-- ==== Sys2Proof/Machine/Dispatch.lean ====
section
/-! DEFINITION. One arm per command: a direct call of its meaning. -/

namespace Sys2Proof.Machine

/-- The effect of a command on everything but the queue. -/
def exec (i : Instr) (s : State) : Host.Outcome State Fault Refusal :=
  match i with
  | .coldResetAssert => Sys2Proof.Machine.execColdResetAssert s
  | .coldResetRelease => Sys2Proof.Machine.execColdResetRelease s
  | .pllLock => Sys2Proof.Machine.execPllLock s
  | .pllLockLoss => Sys2Proof.Machine.execPllLockLoss s
  | .powerLoss => Sys2Proof.Machine.execPowerLoss s
  | .warmResetAssert => Sys2Proof.Machine.execWarmResetAssert s
  | .warmResetRelease => Sys2Proof.Machine.execWarmResetRelease s
  | .startUpStepDone r => Sys2Proof.Machine.execStartUpStepDone r s
  | .aliveTick refreshed => Sys2Proof.Machine.execAliveTick refreshed s
  | .registerWrite addr data par => Sys2Proof.Machine.execRegisterWrite addr data par s
  | .pageEnableSet page => Sys2Proof.Machine.execPageEnableSet page s
  | .pageEnableClear page => Sys2Proof.Machine.execPageEnableClear page s
  | .pageDrain page => Sys2Proof.Machine.execPageDrain page s
  | .bind job route => Sys2Proof.Machine.execBind job route s
  | .unbind job => Sys2Proof.Machine.execUnbind job s
  | .save job atStage => Sys2Proof.Machine.execSave job atStage s
  | .restore job route => Sys2Proof.Machine.execRestore job route s
  | .jobCommandStart job image => Sys2Proof.Machine.execJobCommandStart job image s
  | .jobLoadComplete job => Sys2Proof.Machine.execJobLoadComplete job s
  | .drainComplete pod => Sys2Proof.Machine.execDrainComplete pod s
  | .saveCommit job => Sys2Proof.Machine.execSaveCommit job s
  | .sqDoorbell sq data => Sys2Proof.Machine.execSqDoorbell sq data s
  | .ringOn ring => Sys2Proof.Machine.execRingOn ring s
  | .cqOff cq mask => Sys2Proof.Machine.execCqOff cq mask s
  | .ringDrain sq => Sys2Proof.Machine.execRingDrain sq s
  | .ringDrainDone sq walk last => Sys2Proof.Machine.execRingDrainDone sq walk last s
  | .retry sq => Sys2Proof.Machine.execRetry sq s
  | .skip sq => Sys2Proof.Machine.execSkip sq s
  | .dropBatch sq => Sys2Proof.Machine.execDropBatch sq s
  | .cqHeadWrite cq data => Sys2Proof.Machine.execCqHeadWrite cq data s
  | .cqMaskWrite cq mask => Sys2Proof.Machine.execCqMaskWrite cq mask s
  | .slotRescanTimer sq => Sys2Proof.Machine.execSlotRescanTimer sq s
  | .entrySample sq opcode e aug => Sys2Proof.Machine.execEntrySample sq opcode e aug s
  | .entryFrame sq e aug => Sys2Proof.Machine.execEntryFrame sq e aug s
  | .entryEndStream sq e => Sys2Proof.Machine.execEntryEndStream sq e s
  | .entryTensor sq e => Sys2Proof.Machine.execEntryTensor sq e s
  | .entryFence sq e => Sys2Proof.Machine.execEntryFence sq e s
  | .entryMilepostSet sq e => Sys2Proof.Machine.execEntryMilepostSet sq e s
  | .entryMilepostClear sq e => Sys2Proof.Machine.execEntryMilepostClear sq e s
  | .entryMilepostWait sq e => Sys2Proof.Machine.execEntryMilepostWait sq e s
  | .entryMilepostTake sq e => Sys2Proof.Machine.execEntryMilepostTake sq e s
  | .entryNop sq e => Sys2Proof.Machine.execEntryNop sq e s
  | .fenceRelease sq => Sys2Proof.Machine.execFenceRelease sq s
  | .milepostTimeout sq slot => Sys2Proof.Machine.execMilepostTimeout sq slot s
  | .completionWrite cq => Sys2Proof.Machine.execCompletionWrite cq s
  | .coalTimerExpire cq => Sys2Proof.Machine.execCoalTimerExpire cq s
  | .ingestTileOp pod => Sys2Proof.Machine.execIngestTileOp pod s
  | .decodeTileOp pod => Sys2Proof.Machine.execDecodeTileOp pod s
  | .motionTileOp pod => Sys2Proof.Machine.execMotionTileOp pod s
  | .shapeTileOp pod => Sys2Proof.Machine.execShapeTileOp pod s
  | .layoutTileOp pod => Sys2Proof.Machine.execLayoutTileOp pod s
  | .tokeniseTileOp pod => Sys2Proof.Machine.execTokeniseTileOp pod s
  | .packTileOp pod => Sys2Proof.Machine.execPackTileOp pod s
  | .matrixTileOp pod => Sys2Proof.Machine.execMatrixTileOp pod s
  | .vectorTileOp pod => Sys2Proof.Machine.execVectorTileOp pod s
  | .sampleTileOp pod => Sys2Proof.Machine.execSampleTileOp pod s
  | .digestTileOp pod => Sys2Proof.Machine.execDigestTileOp pod s
  | .replicaLateTimer group => Sys2Proof.Machine.execReplicaLateTimer group s
  | .transferTileOp pod => Sys2Proof.Machine.execTransferTileOp pod s
  | .emitTileOp pod => Sys2Proof.Machine.execEmitTileOp pod s
  | .batchEmit sq dir => Sys2Proof.Machine.execBatchEmit sq dir s
  | .batchFlushTimer sq => Sys2Proof.Machine.execBatchFlushTimer sq s
  | .dirSlotRetry sq dir => Sys2Proof.Machine.execDirSlotRetry sq dir s
  | .verdict pod op r => Sys2Proof.Machine.execVerdict pod op r s
  | .scrubLine pod => Sys2Proof.Machine.execScrubLine pod s
  | .memResponse target kind data parityOk => Sys2Proof.Machine.execMemResponse target kind data parityOk s
  | .memTimeout port tag => Sys2Proof.Machine.execMemTimeout port tag s
  | .mergeHoldExpire pod => Sys2Proof.Machine.execMergeHoldExpire pod s
  | .multicastDeadline pod op => Sys2Proof.Machine.execMulticastDeadline pod op s
  | .writeFaultRetry => Sys2Proof.Machine.execWriteFaultRetry s
  | .xferResume xfer => Sys2Proof.Machine.execXferResume xfer s
  | .poolResponse a => Sys2Proof.Machine.execPoolResponse a s
  | .poolRetryTimer cls => Sys2Proof.Machine.execPoolRetryTimer cls s
  | .poolTimeout => Sys2Proof.Machine.execPoolTimeout s
  | .milepostSet id => Sys2Proof.Machine.execMilepostSet id s
  | .milepostClear id => Sys2Proof.Machine.execMilepostClear id s
  | .misuseZero id => Sys2Proof.Machine.execMisuseZero id s
  | .mpDump => Sys2Proof.Machine.execMpDump s
  | .arrive gate gen => Sys2Proof.Machine.execArrive gate gen s
  | .recover gate => Sys2Proof.Machine.execRecover gate s
  | .fail gate => Sys2Proof.Machine.execFail gate s
  | .tgCfgWrite gate data => Sys2Proof.Machine.execTgCfgWrite gate data s
  | .tollgateRelease gate => Sys2Proof.Machine.execTollgateRelease gate s
  | .halfEn port half cfg => Sys2Proof.Machine.execHalfEn port half cfg s
  | .portReset port => Sys2Proof.Machine.execPortReset port s
  | .halfResume port half => Sys2Proof.Machine.execHalfResume port half s
  | .heartbeatTimer => Sys2Proof.Machine.execHeartbeatTimer s
  | .heartbeat port peer => Sys2Proof.Machine.execHeartbeat port peer s
  | .portLost port => Sys2Proof.Machine.execPortLost port s
  | .write port ch slot line prov pois data => Sys2Proof.Machine.execWrite port ch slot line prov pois data s
  | .poison port ch slot line mask => Sys2Proof.Machine.execPoison port ch slot line mask s
  | .set port ch slot => Sys2Proof.Machine.execSet port ch slot s
  | .cwyArrive port ch gate => Sys2Proof.Machine.execCwyArrive port ch gate s
  | .credit port ch slot => Sys2Proof.Machine.execCredit port ch slot s
  | .ack port ch slot => Sys2Proof.Machine.execAck port ch slot s
  | .abort port ch code => Sys2Proof.Machine.execAbort port ch code s
  | .cwyBind port ch depth lines => Sys2Proof.Machine.execCwyBind port ch depth lines s
  | .courierSend port ch => Sys2Proof.Machine.execCourierSend port ch s
  | .courierForwardLine port ch => Sys2Proof.Machine.execCourierForwardLine port ch s
  | .fedCredit port ch => Sys2Proof.Machine.execFedCredit port ch s
  | .fedTakeTimeout port ch => Sys2Proof.Machine.execFedTakeTimeout port ch s
  | .suspectDrainDone => Sys2Proof.Machine.execSuspectDrainDone s
  | .mapOutDone pod => Sys2Proof.Machine.execMapOutDone pod s
  | .podTestDone pod r => Sys2Proof.Machine.execPodTestDone pod r s
  | .rollTimer => Sys2Proof.Machine.execRollTimer s
  | .swapCopyStart => Sys2Proof.Machine.execSwapCopyStart s
  | .swapCopyDone => Sys2Proof.Machine.execSwapCopyDone s
  | .load image => Sys2Proof.Machine.execLoad image s
  | .remove pack => Sys2Proof.Machine.execRemove pack s
  | .faultEvent source inst info ctx => Sys2Proof.Machine.execFaultEvent source inst info ctx s
  | .wireFault source inst high ctx => Sys2Proof.Machine.execWireFault source inst high ctx s
  | .wireFaultClear source inst => Sys2Proof.Machine.execWireFaultClear source inst s
  | .fltSevereClear mask => Sys2Proof.Machine.execFltSevereClear mask s
  | .fltCfgWrite addr data => Sys2Proof.Machine.execFltCfgWrite addr data s
  | .freeze on => Sys2Proof.Machine.execFreeze on s
  | .freezeTimeout => Sys2Proof.Machine.execFreezeTimeout s
  | .factory => Sys2Proof.Machine.execFactory s
  | .tstInj src => Sys2Proof.Machine.execTstInj src s
  | .ping tag => Sys2Proof.Machine.execPing tag s
  | .telemNow tag sensors => Sys2Proof.Machine.execTelemNow tag sensors s
  | .logFlush tag => Sys2Proof.Machine.execLogFlush tag s
  | .shutdown tag => Sys2Proof.Machine.execShutdown tag s
  | .fwUpdate tag addr xlat size image storeOk => Sys2Proof.Machine.execFwUpdate tag addr xlat size image storeOk s
  | .fwQuery tag => Sys2Proof.Machine.execFwQuery tag s
  | .pop => Sys2Proof.Machine.execPop s
  | .logFlushTimer => Sys2Proof.Machine.execLogFlushTimer s
  | .telemetrySnapshot sensors => Sys2Proof.Machine.execTelemetrySnapshot sensors s
  | .throttleTick sensors => Sys2Proof.Machine.execThrottleTick sensors s
  | .rootStep => Sys2Proof.Machine.execRootStep s
  | .pwrVreqAck => Sys2Proof.Machine.execPwrVreqAck s
  | .pwrSwAck pod level copyOk => Sys2Proof.Machine.execPwrSwAck pod level copyOk s
  | .switchTimeout pod => Sys2Proof.Machine.execSwitchTimeout pod s
  | .idleGateTimer pod => Sys2Proof.Machine.execIdleGateTimer pod s
  | .pwrIlimReq level => Sys2Proof.Machine.execPwrIlimReq level s
  | .pwrIlimReqFall => Sys2Proof.Machine.execPwrIlimReqFall s
  | .pwrNMaxWrite data => Sys2Proof.Machine.execPwrNMaxWrite data s
  | .droopDetect pod mv => Sys2Proof.Machine.execDroopDetect pod mv s
  | .droopRecover pod => Sys2Proof.Machine.execDroopRecover pod s
  | .droopCapExpire => Sys2Proof.Machine.execDroopCapExpire s
  | .rngProbe ctrl => Sys2Proof.Machine.execRngProbe ctrl s
  | .registerRead addr => Sys2Proof.Machine.execRegisterRead addr s
  | .blockResetRelease => Sys2Proof.Machine.execBlockResetRelease s
  | .sparePodTestDue pod => Sys2Proof.Machine.execSparePodTestDue pod s
  | .illegalFlit port flit parityOk => Sys2Proof.Machine.execIllegalFlit port flit parityOk s

end Sys2Proof.Machine
end

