-- ==== Sys2Proof/Machine/Core.lean ====
section
/-! DEFINITION. The model as the host's interface names it. -/

def Sys2Proof.core : Host.Core := {
  State := Sys2Proof.Machine.State, Fault := Sys2Proof.Machine.Fault,
  Refusal := Sys2Proof.Machine.Refusal, step := Sys2Proof.Machine.step, reset := Sys2Proof.Machine.State.reset }
end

▶ [TASK] Please make your reply exactly the lines from the one containing "Sys2Proof.Machine.execRngProbe ctrl s" through the end of the entries above, and nothing more.

▶ [EXPECTED OUTPUT]
  | .rngProbe ctrl => Sys2Proof.Machine.execRngProbe ctrl s
  | .registerRead addr => Sys2Proof.Machine.execRegisterRead addr s
  | .blockResetRelease => Sys2Proof.Machine.execBlockResetRelease s
  | .sparePodTestDue pod => Sys2Proof.Machine.execSparePodTestDue pod s
  | .illegalFlit port flit parityOk => Sys2Proof.Machine.execIllegalFlit port flit parityOk s

end Sys2Proof.Machine
end

-- ==== Sys2Proof/Machine/Core.lean ====
section
/-! DEFINITION. The model as the host's interface names it. -/

def Sys2Proof.core : Host.Core := {
  State := Sys2Proof.Machine.State, Fault := Sys2Proof.Machine.Fault,
  Refusal := Sys2Proof.Machine.Refusal, step := Sys2Proof.Machine.step, reset := Sys2Proof.Machine.State.reset }
end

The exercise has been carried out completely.